While building out the test matrix for extension state, the implementation agent noticed something odd. The matrix asserted that the doctor command's JSON output would surface all seven extension states. Empirically, only one showed up. Failures appeared in a completely different part of the output, with different field names.

An hour of code archaeology turned up the answer. Two parallel write paths still existed. The new reconciliation path went through the aggregate properly. A legacy fallback path bypassed it entirely. Which one fired depended on prior process state.

Two related findings came out of the same dig. One aggregate method had zero production callers, production code was writing through a direct catalog call that bypassed the invariant. And one of the seven states was never visible in the output because the transaction that recorded it also deleted the row.

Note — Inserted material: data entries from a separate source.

/-- Checks 2 to 7 (02 R39): the packet's addresses and its UDP part. -/
def Frame.verdict (f : Frame) (n frameLen mrpPort : Nat) : Verdict :=
  let b := f.pay
  let udpOk (v6 : Bool) (src dst : Nat) (u : List Byte) : Bool :=
    let pseudo := if v6 then natBe 16 src ++ natBe 16 dst ++ natBe 4 u.length ++ natBe 4 17
      else natBe 4 src ++ natBe 4 dst ++ natBe 2 17 ++ natBe 2 u.length
    beAt u 4 2 == u.length && (if beAt u 6 2 == 0 then !v6 else onesSum (pseudo ++ u) == 65535)
  let go (v6 : Bool) (src dst dscp : Nat) (u : List Byte) : Verdict :=
    if u.length < 4 || beAt u 2 2 != mrpPort then .slow
    else if u.length < 8 || !(udpOk v6 src dst u) then .drop 2
    else .mrp { port := n, mac := f.src, ip6 := v6, srcIp := src, dstIp := dst, udp := beAt u 0 2, dscp := dscp, vid := f.vid } (beAt u 2 2) u
  if f.ety == 0x0800 then
    let total := beAt b 2 2
    if b.length < 20 || beAt b 0 1 != 0x45 || onesSum (b.take 20) != 65535 || total < 20 || !(lengthOk total b.length frameLen) ||
        fld (beAt b 6 2) 0 14 != 0 then .drop 2
    else if beAt b 9 1 != 17 then .slow
    else go false (beAt b 12 4) (beAt b 16 4) (beAt b 1 1 / 4) (slice b 20 (total - 20))
  else if f.ety == 0x86DD then
    if b.length < 40 || beAt b 0 1 / 16 != 6 || !(lengthOk (40 + beAt b 4 2) b.length frameLen) then .drop 2
    else if beAt b 6 1 == 58 then .slow
    else if beAt b 6 1 != 17 then .drop 2
    else go true (beAt b 8 16) (beAt b 24 16) (fld (beAt b 0 4) 22 6) (slice b 40 (beAt b 4 2))
  else .slow

/-- The tag state of a packet agrees with an entry (02 R65). -/
def EthAddr.matchesTag (e : EthAddr) (vid : Option Nat) : Bool :=
  if e.flags.getLsbD 1 then vid == some e.vid.toNat else vid.isNone

/-- The lowest entry of port `n` that a packet matches (02 R65). -/
def State.addrFor (s : State) (n : Nat) (ip6 : Bool) (ip : Nat) (vid : Option Nat) : Option EthAddr :=
  ((List.range 32).find? fun k => (s.eaddr n k).matchesIp ip6 ip && (s.eaddr n k).matchesTag vid).map (s.eaddr n)

/-- The receive queue `q` of port `n`. -/
def State.rxQueue (s : State) (n q : Nat) : List Datagram := SMap.get s.eth.queues (64 * n + q) []

/-- A receive queue replaced. -/
def State.setRxQueue (s : State) (n q : Nat) (l : List Datagram) : State :=
  { s with eth := { s.eth with queues := SMap.set s.eth.queues (64 * n + q) l [] } }

/-- FRAME_RECEIVE: port `a` receives a frame, `bytes` with its FCS, `b` of whose FEC codewords were corrected and `c` could not be
(02 R38 to R41 R67). DEDUCED [log 73]. -/
def execFrameReceive (s : State) : Res :=
  let n := s.ev.a
  let bs := s.ev.bytes
  .next (if 4 ≤ n || !(s.port n).link || !s.etherRuns then s
    else
      let s := ((s.countPort n 0).countPortN n 13 s.ev.b).countPortN n 14 s.ev.c
      let raw := bs.take (bs.length - 4)
      if !(s.layer2Ok n bs) then s.countPort n 1
      else match (readFrame raw).verdict n bs.length s.eth.mrpPort with
        | .drop k => s.countPort n k
        | .slow =>
          if 256 ≤ (s.port n).slow.length then s.countPort n 5
          else s.modPort n fun p => { p with slow := p.slow ++ [raw] }
        | .mrp peer _ u =>
          match s.addrFor n peer.ip6 peer.dstIp peer.vid with
          | none => s.countPort n 3
          | some e =>
            let q := s.rxQueue n e.queue
            if 32768 < (q.map fun d => d.payload.length).sum + (u.length - 8) then s.countPort n 15
            else s.setRxQueue n e.queue (q ++ [{ peer := { peer with part := e.part }, payload := u.drop 8 }]))

/-! The slow path (02 R40). -/

/-- An ICMPv6 message with its checksum over the pseudo-header. PRESUMED [log 72]. -/
def icmp6 (src dst ty code : Nat) (rest : List Byte) : List Byte :=
  let m (c : Nat) := natBe 1 ty ++ natBe 1 code ++ natBe 2 c ++ rest
  let pseudo := natBe 16 src ++ natBe 16 dst ++ natBe 4 (4 + rest.length) ++ natBe 4 58
  m (inetSum (pseudo ++ m 0))

/-- The checksum of a received ICMPv6 message is right. -/
def icmp6Ok (src dst : Nat) (m : List Byte) : Bool :=
  onesSum (natBe 16 src ++ natBe 16 dst ++ natBe 4 m.length ++ natBe 4 58 ++ m) == 65535

/-- Proem's answer to a slow-path frame: ARP, neighbour solicitation or echo for an address of the port; none for any other frame.
PRESUMED [log 72]. -/
def State.slowAnswer (s : State) (n : Nat) (bs : List Byte) : Option (List Byte) :=
  let f := readFrame bs
  let b := f.pay
  let mac := s.macOf n
  let ours (v6 : Bool) (ip : Nat) : Bool := (s.addrFor n v6 ip f.vid).isSome
  let frame (ety : Nat) (p : List Byte) : Option (List Byte) := some (etherFrame f.src mac f.vid ety p)
  if f.ety == 0x0806 then
    if beAt b 0 8 == 0x0001080006040001 && 28 ≤ b.length && ours false (beAt b 24 4) then
      frame 0x0806 (natBe 8 0x0001080006040002 ++ natBe 6 mac ++ natBe 4 (beAt b 24 4) ++ slice b 8 10)
    else none
  else if f.ety == 0x0800 then
    let m := slice b 20 (beAt b 2 2 - 20)
    if beAt b 9 1 == 1 && beAt m 0 2 == 0x0800 && 8 ≤ m.length && onesSum m == 65535 && ours false (beAt b 16 4) then
      let r (c : Nat) := natBe 2 0 ++ natBe 2 c ++ m.drop 4
      frame 0x0800 (ipPacket false (beAt b 16 4) (beAt b 12 4) (beAt b 1 1 / 4) 1 (r (inetSum (r 0))))
    else none
  else if f.ety == 0x86DD then
    let src := beAt b 8 16
    let dst := beAt b 24 16
    let m := slice b 40 (beAt b 4 2)
    if beAt b 6 1 != 58 || m.length < 8 || !(icmp6Ok src dst m) then none
    else if beAt m 0 2 == 0x8000 && ours true dst then
      frame 0x86DD (ipPacket true dst src (fld (beAt b 0 4) 22 6) 58 (icmp6 dst src 129 0 (m.drop 4)))
    else if beAt m 0 2 == 0x8700 && beAt b 7 1 == 255 && 24 ≤ m.length && ours true (beAt m 8 16) then
      let target := beAt m 8 16
      let back := if src == 0 then 0xFF020000000000000000000000000001 else src
      let body := natBe 4 (if src == 0 then 0x20000000 else 0x60000000) ++ natBe 16 target ++ natBe 2 0x0201 ++ natBe 6 mac
      let p := icmp6 target back 136 0 body
      frame 0x86DD (natBe 4 0x60000000 ++ natBe 2 p.length ++ natBe 1 58 ++ natBe 1 255 ++ natBe 16 target ++ natBe 16 back ++ p)
    else none
  else none

/-- SLOW_PATH_FRAME: a Proem thread takes the oldest slow-path frame of port `a` and answers it, or drops and counts it; while a firmware
activation runs, frames stay queued (02 R40, 04 R110). -/
def execSlowPathFrame (s : State) : Res :=
  let n := s.ev.a
  .next (match (s.port n).slow with
    | [] => s
    | bs :: r =>
      if !s.etherRuns || s.hif.fwPhase != .idle then s
      else
        let s := s.modPort n fun p => { p with slow := r }
        match s.slowAnswer n bs with
        | some a => s.sendFrame n a
        | none => s.countPort n 4)

/-! MRP checks (02 R41 to R47). -/

/-- An MRP datagram's header fields. -/
structure Mrp where
  ver : Nat
  ty : Nat
  frag : Nat
  count : Nat
  blen : Nat
  sid : Nat
  seq : Nat
  func : Nat
  reqid : Nat
  tlen : Nat

/-- A header read from a UDP payload (02 R42). -/
def readMrp (b : List Byte) : Mrp :=
  { ver := beAt b 0 1 / 16, ty := beAt b 0 1 % 16, frag := beAt b 1 1 / 16, count := beAt b 1 1 % 16 + 1, blen := beAt b 2 2
    sid := beAt b 4 8, seq := beAt b 12 8, func := beAt b 20 4, reqid := beAt b 24 4, tlen := beAt b 28 4 }

/-- A type whose datagrams are sealed (02 R43). -/
def protectedType (t : Nat) : Bool := 3 ≤ t && t ≤ 9

/-- Types a client sends (02 R43). -/
def clientType (t : Nat) : Bool := t == 1 || t == 3 || t == 4 || t == 7 || t == 9 || t == 10

/-- The rules of R42, R43, R48, R50 and R52 that a datagram of a client keeps. DEDUCED [log 73]. -/
def mrpOk (b : List Byte) : Bool :=
  let h := readMrp b
  32 ≤ b.length && h.ver == 1 && clientType h.ty && h.frag < h.count && h.blen ≤ 8192 && h.blen ≤ h.tlen && h.tlen ≤ 131072 &&
    (1 < h.count || h.tlen == h.blen) && b.length == (if protectedType h.ty then 48 else 32) + h.blen &&
    (match h.ty with
      | 1 => h.sid == 0 && h.seq == 0 && h.func == 0 && h.reqid == 0 && h.tlen == 3180
      | 3 => h.seq == 1 && h.func == 0 && h.reqid == 0 && h.tlen == 32 && h.count == 1
      | 7 => h.func == 0 && h.reqid == 0 && h.tlen == 0 && h.count == 1
      | 9 => h.func == 0 && h.reqid == 0
      | 10 => h.sid == 0 && h.seq == 0 && h.func == 0 && h.reqid ≤ 3 && h.tlen == 0 && h.count == 1
      | _ => true)

/-- The next receive queue of a port with a datagram, from the rotating pointer (02 R41). -/
def State.nextQueue (s : State) (n : Nat) : Option Nat :=
  ((List.range 64).map fun i => ((s.port n).pointer + i) % 64).find? fun q => !(s.rxQueue n q).isEmpty

/-- The MRP checks take the next datagram of port `a` where it is of type `ty`, or of no type a client may send; a bad one is dropped and
counted, a good one goes to `k`. -/
def State.mrpTake (s : State) (ty : Nat) (k : Peer → Mrp → List Byte → State → State) : State :=
  let n := s.ev.a
  if 4 ≤ n || !s.etherRuns then s
  else match s.nextQueue n with
    | none => s
    | some q =>
      match s.rxQueue n q with
      | [] => s
      | d :: r =>
        let h := readMrp d.payload
        if h.ty != ty && clientType h.ty then s
        else
          let s := (s.setRxQueue n q r).modPort n fun p => { p with pointer := (q + 1) % 64 }
          if mrpOk d.payload then k d.peer h d.payload s else s.countPort n 6

/-- SEQs of a session's window after `seq` has verified (02 R44). -/
def Session.note (e : Session) (seq : Nat) : Session :=
  let high := max e.high seq
  { e with high := high, seen := (withElem e.seen seq).filter fun x => decide (high < x + 1024) }

/-- The session checks of a protected datagram of type `ty`: session, partition and state, replay window, tag; a datagram that verifies
refreshes the session and goes on with its plain body (02 R44 to R47). -/
def State.verify (s : State) (p : Peer) (h : Mrp) (b : List Byte) (k : Nat → List Byte → State → State) : State :=
  let n := s.ev.a
  let i := h.sid % 16384
  let e := s.sess i
  if e.st == SessState.free || e.sid != h.sid || e.part != p.part then s.countPort n 7
  else if e.st == SessState.lapsed then s.countPort n 8
  else if e.st == SessState.half && h.ty != 3 then s.countPort n 7
  else if h.seq + 1024 ≤ e.high || e.seen.contains h.seq then s.countPort n 9
  else match gcmOpen e.kCd (e.saltCd ++ natBe 8 h.seq) (b.take 32) (slice b 32 h.blen) (b.drop (32 + h.blen)) with
    | none => s.countPort n 10
    | some body =>
      let s := s.modSess i fun e => { e.note h.seq with lastAt := if e.st == SessState.half then e.lastAt else s.time.toNat }
      if 2 ^ 48 < h.seq then s.lapse i else k i body s

/-! Sessions (02 R47 to R52). -/

/-- Body bytes of a datagram of an unprotected message (02 R50). -/
def State.plainBody (s : State) (p : Peer) : Nat := min 8192 (((s.port p.port).mtu - p.iphdr - 40) / 16 * 16)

None of this was user-visible, but the architectural debt was real, an invariant bypassed on one path, observability that depended on process state. Filed as a tracker with a three-piece resolution plan, one day after the last workstream merged.

The tests didn't just verify the rearchitecture. They showed us where it was still broken.

This is what agents excel at

Every team has a version of this in their backlog. The refactor that would make the next six months easier but can't compete with this quarter's features. That work rots and it's the accumulation of deferred decisions that kills codebases, not bad code.

The rearchitecture ended up better than what a manual effort would have produced. Not because agents write better code but because the coordination model let us be more rigorous than we'd have been under the time pressure of a quarter-long project.

What if it hadn't worked? We'd have lost eight days, not six months. That's what actually changes the decision to take on architectural work. The risk drops low enough that you just try. If it doesn't land, you move on and come back when you're ready.

This is why leaning into agents changes the whole calculus of your SDLC. The work that was always too expensive to attempt becomes the work you do on a Tuesday.